-- ==== Sys2Proof/Laws/PerInstr.lean ====
section
/-! SUPPORT. Families of facts about every command as syntax, one lemma per constructor. -/

namespace Sys2Proof.Laws

/-- A well-formed command that serves a request comes from a frame that the receiver accepts: its body fits (R180) and its kind
is a request kind (R180). -/
def RequestFits.Statement (c : Instr) : Prop :=
  c.wellFormed = true → ∀ kind tag body, encodeRequest c = some (kind, tag, body) →
    body.length ≤ Config.bodyMax ∧ kind.toNat < 0x80

/-- A command that is no request fits. -/
theorem requestFits_none {c : Instr} (h : encodeRequest c = none) : RequestFits.Statement c := by
  intro _ k t b he
  rw [h] at he
  cases he

/-- A command whose request has a kind below 0x80 and whose well-formedness bounds its body fits. -/
theorem requestFits_some {c : Instr} {kind tag : Byte} {body : List Byte} (h : encodeRequest c = some (kind, tag, body))
    (hk : c.wellFormed = true → kind.toNat < 0x80) (hb : c.wellFormed = true → bodyFits body = true) :
    RequestFits.Statement c := by
  intro hw k t b he
  rw [h] at he
  cases he
  exact ⟨by simpa [bodyFits] using hb hw, hk hw⟩

theorem RequestFits.powerOn (rate1 rate0 : Bool) : RequestFits.Statement (.powerOn rate1 rate0) :=
  requestFits_none rfl
theorem RequestFits.channelSample (ch : ChannelId) (x : Code) : RequestFits.Statement (.channelSample ch x) :=
  requestFits_none rfl
theorem RequestFits.pulseOverlong (ch : ChannelId) : RequestFits.Statement (.pulseOverlong ch) :=
  requestFits_none rfl
theorem RequestFits.channelSettingsWaiting (ch : ChannelId) : RequestFits.Statement (.channelSettingsWaiting ch) :=
  requestFits_none rfl
theorem RequestFits.channelSupervision : RequestFits.Statement .channelSupervision :=
  requestFits_none rfl
theorem RequestFits.refEdge (level : Bool) : RequestFits.Statement (.refEdge level) :=
  requestFits_none rfl
theorem RequestFits.timebaseSilence : RequestFits.Statement .timebaseSilence :=
  requestFits_none rfl
theorem RequestFits.freeRunningBoundary : RequestFits.Statement .freeRunningBoundary :=
  requestFits_none rfl
theorem RequestFits.pulseReport : RequestFits.Statement .pulseReport :=
  requestFits_none rfl
theorem RequestFits.holdExpiry (ch : ChannelId) : RequestFits.Statement (.holdExpiry ch) :=
  requestFits_none rfl
theorem RequestFits.pendingExpiry (lane : LaneId) : RequestFits.Statement (.pendingExpiry lane) :=
  requestFits_none rfl
theorem RequestFits.deliveryMarkLapse (lane : LaneId) : RequestFits.Statement (.deliveryMarkLapse lane) :=
  requestFits_none rfl
theorem RequestFits.presenceSample (lane : LaneId) (level : Bool) : RequestFits.Statement (.presenceSample lane level) :=
  requestFits_none rfl
theorem RequestFits.gapWithLoop (lane : LaneId) : RequestFits.Statement (.gapWithLoop lane) :=
  requestFits_none rfl
theorem RequestFits.gapWithoutLoop (lane : LaneId) : RequestFits.Statement (.gapWithoutLoop lane) :=
  requestFits_none rfl
theorem RequestFits.timeout (lane : LaneId) : RequestFits.Statement (.timeout lane) :=
  requestFits_none rfl
theorem RequestFits.recordStoreDelivery : RequestFits.Statement .recordStoreDelivery :=
  requestFits_none rfl
theorem RequestFits.tallyRecord : RequestFits.Statement .tallyRecord :=
  requestFits_none rfl
theorem RequestFits.tallyDrop : RequestFits.Statement .tallyDrop :=
  requestFits_none rfl
theorem RequestFits.driftFeed : RequestFits.Statement .driftFeed :=
  requestFits_none rfl
theorem RequestFits.captureCloseTest : RequestFits.Statement .captureCloseTest :=
  requestFits_none rfl
theorem RequestFits.captureWrite : RequestFits.Statement .captureWrite :=
  requestFits_none rfl
theorem RequestFits.gateEnd : RequestFits.Statement .gateEnd :=
  requestFits_none rfl
theorem RequestFits.probeSettingsTake : RequestFits.Statement .probeSettingsTake :=
  requestFits_none rfl
theorem RequestFits.driftPolicyTake : RequestFits.Statement .driftPolicyTake :=
  requestFits_none rfl
theorem RequestFits.siteSettingsTake : RequestFits.Statement .siteSettingsTake :=
  requestFits_none rfl
theorem RequestFits.inboundByte (byte : Byte) (stopFault : Bool) : RequestFits.Statement (.inboundByte byte stopFault) :=
  requestFits_none rfl
theorem RequestFits.frameGapExpiry : RequestFits.Statement .frameGapExpiry :=
  requestFits_none rfl
theorem RequestFits.transmitEnd : RequestFits.Statement .transmitEnd :=
  requestFits_none rfl
theorem RequestFits.unknownRequest (kind tag : Byte) (body : List Byte) : RequestFits.Statement (.unknownRequest kind tag body) :=
  requestFits_some rfl (fun h => by simp only [Instr.wellFormed, Bool.and_eq_true, decide_eq_true_eq] at h; exact h.1.2)
    (fun h => by simp only [Instr.wellFormed, Bool.and_eq_true] at h; exact h.1.1)
theorem RequestFits.status (tag : Byte) (body : List Byte) : RequestFits.Statement (.status tag body) :=
  requestFits_some rfl (fun _ => by decide) id
theorem RequestFits.liveRead (tag : Byte) (body : List Byte) : RequestFits.Statement (.liveRead tag body) :=
  requestFits_some rfl (fun _ => by decide) id
theorem RequestFits.timeSet (tag : Byte) (body : List Byte) : RequestFits.Statement (.timeSet tag body) :=
  requestFits_some rfl (fun _ => by decide) id
theorem RequestFits.restart (tag : Byte) (body : List Byte) : RequestFits.Statement (.restart tag body) :=
  requestFits_some rfl (fun _ => by decide) id
theorem RequestFits.channelRestore (tag : Byte) (body : List Byte) : RequestFits.Statement (.channelRestore tag body) :=
  requestFits_some rfl (fun _ => by decide) id
theorem RequestFits.probeRestore (tag : Byte) (body : List Byte) : RequestFits.Statement (.probeRestore tag body) :=
  requestFits_some rfl (fun _ => by decide) id
theorem RequestFits.stageOpen (tag : Byte) (body : List Byte) : RequestFits.Statement (.stageOpen tag body) :=
  requestFits_some rfl (fun _ => by decide) id
theorem RequestFits.stagePut (tag : Byte) (body : List Byte) : RequestFits.Statement (.stagePut tag body) :=
  requestFits_some rfl (fun _ => by decide) id
theorem RequestFits.stageDiscard (tag : Byte) (body : List Byte) : RequestFits.Statement (.stageDiscard tag body) :=
  requestFits_some rfl (fun _ => by decide) id
theorem RequestFits.stageCommit (tag : Byte) (body : List Byte) : RequestFits.Statement (.stageCommit tag body) :=
  requestFits_some rfl (fun _ => by decide) id
theorem RequestFits.tableRead (tag : Byte) (body : List Byte) : RequestFits.Statement (.tableRead tag body) :=
  requestFits_some rfl (fun _ => by decide) id
theorem RequestFits.driftGet (tag : Byte) (body : List Byte) : RequestFits.Statement (.driftGet tag body) :=
  requestFits_some rfl (fun _ => by decide) id
theorem RequestFits.driftSet (tag : Byte) (body : List Byte) : RequestFits.Statement (.driftSet tag body) :=
  requestFits_some rfl (fun _ => by decide) id
theorem RequestFits.driftFreeze (tag : Byte) (body : List Byte) : RequestFits.Statement (.driftFreeze tag body) :=
  requestFits_some rfl (fun _ => by decide) id
theorem RequestFits.recordFetch (tag : Byte) (body : List Byte) : RequestFits.Statement (.recordFetch tag body) :=
  requestFits_some rfl (fun _ => by decide) id
theorem RequestFits.recordRelease (tag : Byte) (body : List Byte) : RequestFits.Statement (.recordRelease tag body) :=
  requestFits_some rfl (fun _ => by decide) id
theorem RequestFits.tallyFetch (tag : Byte) (body : List Byte) : RequestFits.Statement (.tallyFetch tag body) :=
  requestFits_some rfl (fun _ => by decide) id
theorem RequestFits.tallyRelease (tag : Byte) (body : List Byte) : RequestFits.Statement (.tallyRelease tag body) :=
  requestFits_some rfl (fun _ => by decide) id
theorem RequestFits.captureArm (tag : Byte) (body : List Byte) : RequestFits.Statement (.captureArm tag body) :=
  requestFits_some rfl (fun _ => by decide) id
theorem RequestFits.captureFetch (tag : Byte) (body : List Byte) : RequestFits.Statement (.captureFetch tag body) :=
  requestFits_some rfl (fun _ => by decide) id
theorem RequestFits.captureRelease (tag : Byte) (body : List Byte) : RequestFits.Statement (.captureRelease tag body) :=
  requestFits_some rfl (fun _ => by decide) id
theorem RequestFits.probeEdge (probe : ProbeId) : RequestFits.Statement (.probeEdge probe) :=
  requestFits_none rfl

end Sys2Proof.Laws
end

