-- ==== Sys2Proof/Tests/Slice0.lean ====
section
/-! SUPPORT. Tests of the model: ill-formed commands that the checks refuse, one step of each command on small states, with results
taken from the manual's tables and worked calculations, and a witness for the hypotheses of every statement that has any. -/

namespace Sys2Proof.Tests

-- One test after another: their kernel evaluations would otherwise all wait at once, each on a thread of its own.
set_option Elab.async false

open Sys2Proof Sys2Proof.Machine

/-! ## Helpers -/

/-- A command answers a next state of which p holds. -/
def did (c : Instr) (s : State) (p : State → Bool) : Bool :=
  match exec c s with
  | .next t => p t
  | _ => false

/-- The body of the reply at the tail of the outgoing queue. -/
def lastReply (s : State) : List Byte :=
  match s.link.outgoing.getLast? with
  | some (.reply r) => r.body
  | _ => []

/-- The state at a tick. -/
def clockAt (t : Nat) (s : State) : State := { s with tb := { s.tb with t := BitVec.ofNat 32 t } }

/-- The detector settings of the manual's accepted-pulse sequence. -/
def settings : DetectorSettings :=
  { enabled := true, k := 0, m := 10, thOn := 400, thOff := 200, cOn := 3, cOff := 4, wMin := 15, wMax := 20000 }

/-- A running unit with those settings, QUIET, its baseline at 0. -/
def unitOn : ChannelUnit := { ChannelUnit.start with service := .active, settings := some settings, generation := some 1 }

/-- Reset with one unit in a lane's four places. -/
def withUnits (u : ChannelUnit) : State :=
  { State.reset with lanes := State.reset.lanes.map fun l => { l with units := Four.fill u } }

/-- The generation made of the default set. -/
def gen1 : Generation := TableSet.standard.generation 1

/-- A lane in service under the default settings, with nothing in hand. -/
def laneOn : Lane :=
  { units := Four.fill unitOn
    matcher := { Matcher.start with windows := some (windowsOf LaneItem.standard 9990) }
    asm := { Assembler.start with adopted := some gen1, working := some LaneItem.standard, service := .inService } }

/-- The device with generation 1 active and adopted by every lane, LOCKED with N_ref = 9 990, its STARTED notice sent. -/
def sited : State :=
  { State.reset with
    tb := { State.reset.tb with lock := .locked, nRef := 9990, tLast := some 0 }
    lanes := Four.fill laneOn
    tables := { staging := none, active := some gen1, retiring := none, counter := 1 }
    link := { State.reset.link with outgoing := [] } }

/-- A pulse report of a channel, with its onset and end. -/
def pulse (ch : ChannelId) (onset ended : Nat) : PulseReport :=
  { channel := ch, onset := BitVec.ofNat 32 onset, ended := BitVec.ofNat 32 ended, width := ended - onset, peak := 3000
    area := 1000000, clipped := false }

/-- A two-wheel crossing of a lane's row at an onset. -/
def crossing (ln : LaneId) (row : Row) (onset : Nat) : Crossing :=
  let first : Strip := match row with | .one => 0 | .two => 2
  { lane := ln, row := row, onset := BitVec.ofNat 32 onset, left := some (pulse ⟨ln, first⟩ onset (onset + 40))
    right := some (pulse ⟨ln, first + 1⟩ onset (onset + 40)), straddle := false, missingSide := false }

/-- A BOTH axle with an own speed. -/
def axleAt (ln : LaneId) (time speed : Nat) : Axle :=
  { lane := ln, row1 := some (crossing ln .one time), row2 := some (crossing ln .two (time + 675)), ownSpeed := some speed
    time := BitVec.ofNat 32 time }

/-- A context of BOTH axles at 25 000 mm/s, a given number of ticks apart. -/
def contextOf (ln : LaneId) (times : List Nat) (now : Nat) : Context :=
  { generation := gen1, tw := 200, held := true, band := 4, kd := 16384, openTick := BitVec.ofNat 32 now
    lastTick := BitVec.ofNat 32 now, fell := false, split := false
    axles := times.map fun t => { axle := axleAt ln t 25000, eff := 25000, spacing := none } }

/-- A GOOD record of class 5 in lane 1, of two axles. -/
def record : VehicleRecord :=
  { serial := some 1, lane := 0, seconds := 7197, subtick := 9470, speed := some 1598, cls := 5, quality := .good, split := false
    conditions := { tempHeld := false, timebaseFree := false, tailgate := false, timeout := false, captured := false }
    flags := { axleOver := false, gvwOver := false, laneBanned := false }
    tw := 215, generation := 1, kd := 16384, gvw := 12010, wheelbase := 4120
    axles := [
      { load := 5810, left := 2900, right := 2910, spacing := some 4120, speed := some 1598, row := .both, straddle := false
        single := .clear },
      { load := 6200, left := 3100, right := 3100, spacing := none, speed := some 1598, row := .both, straddle := false
        single := .clear }] }

/-- A one-byte frame body of a given length. -/
def bodyOf (n : Nat) : List Byte := List.replicate n 0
——
What to produce:
An exact copy of the lines above between the line holding "baseline at 0. -/" and the line holding "Matcher.start with windows", inclusive, is the whole answer.

Solved exercise:
/-- A running unit with those settings, QUIET, its baseline at 0. -/
def unitOn : ChannelUnit := { ChannelUnit.start with service := .active, settings := some settings, generation := some 1 }

/-- Reset with one unit in a lane's four places. -/
def withUnits (u : ChannelUnit) : State :=
  { State.reset with lanes := State.reset.lanes.map fun l => { l with units := Four.fill u } }

/-- The generation made of the default set. -/
def gen1 : Generation := TableSet.standard.generation 1

/-- A lane in service under the default settings, with nothing in hand. -/
def laneOn : Lane :=
  { units := Four.fill unitOn
    matcher := { Matcher.start with windows := some (windowsOf LaneItem.standard 9990) }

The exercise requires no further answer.